**EXERCISE GOAL:**
Retype, word for word, every line from the one holding "(R290, R313). -/" through the one holding "its cores. -/" in the entries below, both included, and only those lines.

INPUT MATERIAL below:

-- ==== Sys2Proof/Machine/Heat.lean ====
section
/-!
DEFINITION. The control semaphore's ownership test and the heats (spec/21_package_links_control.md R323;
spec/19_queues_nodes_arenas.md R290, R313–R315). An event that is not enabled leaves the state unchanged.
-/

namespace Sys2Proof.Machine

/-! ### Global control -/

/-- The id with which a port takes CSEM (R323); firmware has none. -/
def semId (p : Port) : Option Nat :=
  match p with
  | .host0 => some 1
  | .host1 => some 2
  | .firmware => none

/-- A write of global control is performed: a host port must own CSEM (R323); firmware needs no semaphore.
DEDUCED, log 41. -/
def State.mayGlobal (s : State) (p : Port) : Bool :=
  match semId p with
  | some i => s.csem == i
  | none => true

/-- A global write of a port is ignored: its CERR is set (R323). -/
def State.setCerr (s : State) (p : Port) : State := if s.cerr.contains p then s else { s with cerr := p :: s.cerr }

/-! ### The heat table -/

/-- START and RUN of entry i. -/
def HeatTable.entry (t : HeatTable) (i : Nat) : DWord × Word := t.ents.getD i (0, 0)

/-- START values ascend and lie below PERIOD (R313). -/
def HeatTable.ascends (t : HeatTable) (n : Nat) : Bool :=
  (List.range n).all fun i =>
    decide ((t.entry i).1.toNat < t.period.toNat) && (i == 0 || decide ((t.entry (i - 1)).1.toNat < (t.entry i).1.toNat))

/-- RUN names partitions whose PCLUS sets are disjoint (R313). -/
def State.runOk (s : State) (run : Word) : Bool :=
  decide (run.toNat < 256)
  && (List.range 8).all fun i => (List.range i).all fun j =>
    !(run.getLsbD i && run.getLsbD j) || (s.part i).pclus &&& (s.part j).pclus == 0

/-- The table keeps the rules of R313. -/
def State.heatOk (s : State) (t : HeatTable) (n : Nat) : Bool :=
  decide (1 ≤ n) && decide (n ≤ 64) && t.ascends n && (List.range n).all fun i => s.runOk (t.entry i).2

/-- HEAT_TABLE_COMMIT (R272, R313, R323): the write of NENT puts the table in force, or the whole table is refused. -/
def execHeatTableCommit (port : Port) (nent : Word) (s : State) : Host.Outcome State Fault Refusal :=
  if !s.mayGlobal port then .next (s.setCerr port)
  else
    let t := { s.staged with nent := nent.toNat }
    let s := { s with staged := t }
    if s.heatOk t nent.toNat then .next { s with heats := some t } else .next s

/-! ### The present heat -/

/-- The last entry whose START is not above a time within the period. -/
def HeatTable.lastAt (t : HeatTable) (x : Nat) : Option Nat :=
  ((List.range t.nent).filter fun i => decide ((t.entry i).1.toNat ≤ x)).getLast?

/-- The entry of the heat that runs at a PTP time: before the first START of a period, the last heat of the period before runs
on; before EPOCH no heat has begun (R313). -/
def HeatTable.current (t : HeatTable) (ptp : Nat) : Option Nat :=
  if ptp < t.epoch.toNat ∨ t.period = 0 then none
  else
    let x := ptp - t.epoch.toNat
    match t.lastAt (x % t.period.toNat) with
    | some i => some i
    | none => if t.period.toNat ≤ x ∧ t.nent ≠ 0 then some (t.nent - 1) else none

/-- RUN of the present heat; no table in force, or none begun, runs no partition. -/
def State.run (s : State) : Word :=
  match s.heats with
  | some t => match t.current s.ptp with | some i => (t.entry i).2 | none => 0
  | none => 0

/-- The partition that the present heat makes resident on a cluster (R290, R313). -/
def State.due (s : State) (cluster : Nat) : Option Nat :=
  (List.range 8).find? fun p => s.run.getLsbD p && (s.part p).pclus.getLsbD cluster

/-! ### The switch of a cluster -/

/-- Teams of a cluster that are on its cores. -/
def State.onCluster (s : State) (cluster : Nat) : List Team :=
  (s.teams.filter fun t => match t.2.place with
    | .resident c | .restoring c => clusterOf c == cluster
    | _ => false).map (·.2)

/-- Steps 1 and 2 of R315: admission has stopped, and every resident team is to be saved. -/
def State.preempt (s : State) (cluster : Nat) : State :=
  ((s.onCluster cluster).filter fun t => t.core?.isSome && t.saving.isNone).foldl
    (fun s t => s.modTeam t.id fun t => { t with saving := some .heat }) s

/-- Steps 3 and 4 of R315: links, barriers and dispatcher queue change with the partition; the saved teams of the incoming
partition wait in its queue, and the dispatcher restores them. -/
def State.swapCluster (s : State) (cluster : Nat) (q? : Option Nat) : State :=
  s.modCluster cluster fun c =>
    let out := match c.part with | some p => c.out.set p c.links | none => c.out
    match q? with
    | some q =>
      { c with part := q?, switching := none, links := { out.getD q {} with headSince := s.clk, alone := false }
               out := out.erase q }
    | none => { c with part := none, switching := none, links := {}, out }

/-- The links of the incoming partition are settled: messages of launches that have retired meanwhile leave the heads of its FIFOs
(R199). -/
def State.swapped (s : State) (cluster : Nat) (q? : Option Nat) : State :=
  let s := s.swapCluster cluster q?
  match q? with
  | some q => s.settleCluster cluster q
  | none => s

/-- A partition is resident while the present heat runs it and each of its clusters has switched to it (R290, R315). -/
def State.nowResident (s : State) (p : Nat) : Bool :=
  s.run.getLsbD p
  && (List.range 84).all fun c => !(s.part p).pclus.getLsbD c || ((s.cluster c).part == some p && (s.cluster c).switching.isNone)

/-- Residence of the partitions follows the heat. -/
def State.setResidence (s : State) : State :=
  (List.range 8).foldl (fun s p =>
    let r := s.nowResident p
    if (s.part p).resident = r then s else s.modPart p fun k => { k with resident := r }) s

/-- HEAT_START (R315): a cluster whose partition changes goes through its switch, and then takes the heat that runs. -/
def execHeatStart (cluster : Nat) (s : State) : Host.Outcome State Fault Refusal :=
  if 84 ≤ cluster then .next s
  else
    match (s.cluster cluster).switching with
    | none =>
      if s.due cluster = (s.cluster cluster).part then .next s.setResidence
      else
        let s := s.modCluster cluster fun c => { c with switching := some (s.due cluster) }
        .next ((s.preempt cluster).setResidence)
    | some q =>
      if (s.onCluster cluster).isEmpty then .next ((s.swapped cluster q).setResidence)
      else .next (s.preempt cluster)

end Sys2Proof.Machine
end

End of INPUT MATERIAL.

**RESULT OF THIS EXERCISE:**
/-- The partition that the present heat makes resident on a cluster (R290, R313). -/
def State.due (s : State) (cluster : Nat) : Option Nat :=
  (List.range 8).find? fun p => s.run.getLsbD p && (s.part p).pclus.getLsbD cluster

/-! ### The switch of a cluster -/

/-- Teams of a cluster that are on its cores. -/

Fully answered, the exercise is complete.